» **EXERCISE**
Copy exactly the last part of the entries, starting from the line with "unfold homeBytes" and including the final line.

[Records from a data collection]

▬▬▬

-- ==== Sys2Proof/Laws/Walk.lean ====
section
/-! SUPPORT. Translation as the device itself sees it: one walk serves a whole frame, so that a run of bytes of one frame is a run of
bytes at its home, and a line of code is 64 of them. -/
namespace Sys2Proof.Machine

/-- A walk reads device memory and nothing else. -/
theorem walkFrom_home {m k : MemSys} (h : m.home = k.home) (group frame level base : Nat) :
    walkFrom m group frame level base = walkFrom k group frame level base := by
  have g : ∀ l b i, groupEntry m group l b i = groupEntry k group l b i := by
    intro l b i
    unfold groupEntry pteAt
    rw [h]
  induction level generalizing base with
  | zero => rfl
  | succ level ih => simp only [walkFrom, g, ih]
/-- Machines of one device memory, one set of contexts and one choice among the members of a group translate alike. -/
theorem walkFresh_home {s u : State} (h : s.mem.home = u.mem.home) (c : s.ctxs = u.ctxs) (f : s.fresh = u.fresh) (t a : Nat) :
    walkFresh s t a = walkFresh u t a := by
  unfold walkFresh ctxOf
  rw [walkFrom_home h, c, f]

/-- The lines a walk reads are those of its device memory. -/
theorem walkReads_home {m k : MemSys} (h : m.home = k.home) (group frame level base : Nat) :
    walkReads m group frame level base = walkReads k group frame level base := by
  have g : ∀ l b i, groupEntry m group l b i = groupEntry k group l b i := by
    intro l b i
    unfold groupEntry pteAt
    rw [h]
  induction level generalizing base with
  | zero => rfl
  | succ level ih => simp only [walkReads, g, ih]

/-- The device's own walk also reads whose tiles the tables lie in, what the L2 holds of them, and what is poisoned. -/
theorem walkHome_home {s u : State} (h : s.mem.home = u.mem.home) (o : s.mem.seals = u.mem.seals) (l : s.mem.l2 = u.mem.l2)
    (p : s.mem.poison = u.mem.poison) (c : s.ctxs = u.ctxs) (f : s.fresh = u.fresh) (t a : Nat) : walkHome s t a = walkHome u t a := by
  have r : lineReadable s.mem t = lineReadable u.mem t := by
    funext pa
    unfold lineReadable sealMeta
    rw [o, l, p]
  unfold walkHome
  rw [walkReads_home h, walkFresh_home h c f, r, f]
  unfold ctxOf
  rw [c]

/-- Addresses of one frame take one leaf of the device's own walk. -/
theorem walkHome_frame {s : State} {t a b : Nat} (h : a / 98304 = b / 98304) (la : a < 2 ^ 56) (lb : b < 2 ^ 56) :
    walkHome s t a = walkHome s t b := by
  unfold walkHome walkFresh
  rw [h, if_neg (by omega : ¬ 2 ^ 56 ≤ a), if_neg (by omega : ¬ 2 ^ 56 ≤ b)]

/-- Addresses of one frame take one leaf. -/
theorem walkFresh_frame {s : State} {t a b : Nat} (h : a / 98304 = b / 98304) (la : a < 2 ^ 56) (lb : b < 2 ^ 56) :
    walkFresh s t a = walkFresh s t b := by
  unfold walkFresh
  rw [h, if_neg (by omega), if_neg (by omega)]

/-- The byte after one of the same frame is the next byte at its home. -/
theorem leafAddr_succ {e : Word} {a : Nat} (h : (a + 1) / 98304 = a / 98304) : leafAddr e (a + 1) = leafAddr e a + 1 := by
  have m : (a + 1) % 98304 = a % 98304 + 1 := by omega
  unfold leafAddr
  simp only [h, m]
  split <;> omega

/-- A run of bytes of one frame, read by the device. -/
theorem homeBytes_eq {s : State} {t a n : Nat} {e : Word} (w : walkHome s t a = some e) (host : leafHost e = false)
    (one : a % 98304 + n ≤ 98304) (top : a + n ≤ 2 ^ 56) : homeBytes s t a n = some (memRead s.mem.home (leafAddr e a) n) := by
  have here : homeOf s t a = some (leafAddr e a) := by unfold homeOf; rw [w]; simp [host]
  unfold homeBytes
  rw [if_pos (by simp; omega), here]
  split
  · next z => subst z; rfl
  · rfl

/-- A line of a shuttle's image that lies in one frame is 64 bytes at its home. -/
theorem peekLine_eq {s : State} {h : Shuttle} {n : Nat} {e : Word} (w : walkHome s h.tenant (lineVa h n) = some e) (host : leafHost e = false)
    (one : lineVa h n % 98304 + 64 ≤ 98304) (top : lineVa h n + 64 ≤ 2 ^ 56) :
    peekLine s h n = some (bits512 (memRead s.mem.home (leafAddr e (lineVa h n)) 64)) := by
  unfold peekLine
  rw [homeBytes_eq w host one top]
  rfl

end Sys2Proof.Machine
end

▬▬▬

» **EXERCISE SOLUTION**
  unfold homeBytes
  rw [if_pos (by simp; omega), here]
  split
  · next z => subst z; rfl
  · rfl

/-- A line of a shuttle's image that lies in one frame is 64 bytes at its home. -/
theorem peekLine_eq {s : State} {h : Shuttle} {n : Nat} {e : Word} (w : walkHome s h.tenant (lineVa h n) = some e) (host : leafHost e = false)
    (one : lineVa h n % 98304 + 64 ≤ 98304) (top : lineVa h n + 64 ≤ 2 ^ 56) :
    peekLine s h n = some (bits512 (memRead s.mem.home (leafAddr e (lineVa h n)) 64)) := by
  unfold peekLine
  rw [homeBytes_eq w host one top]
  rfl

end Sys2Proof.Machine
end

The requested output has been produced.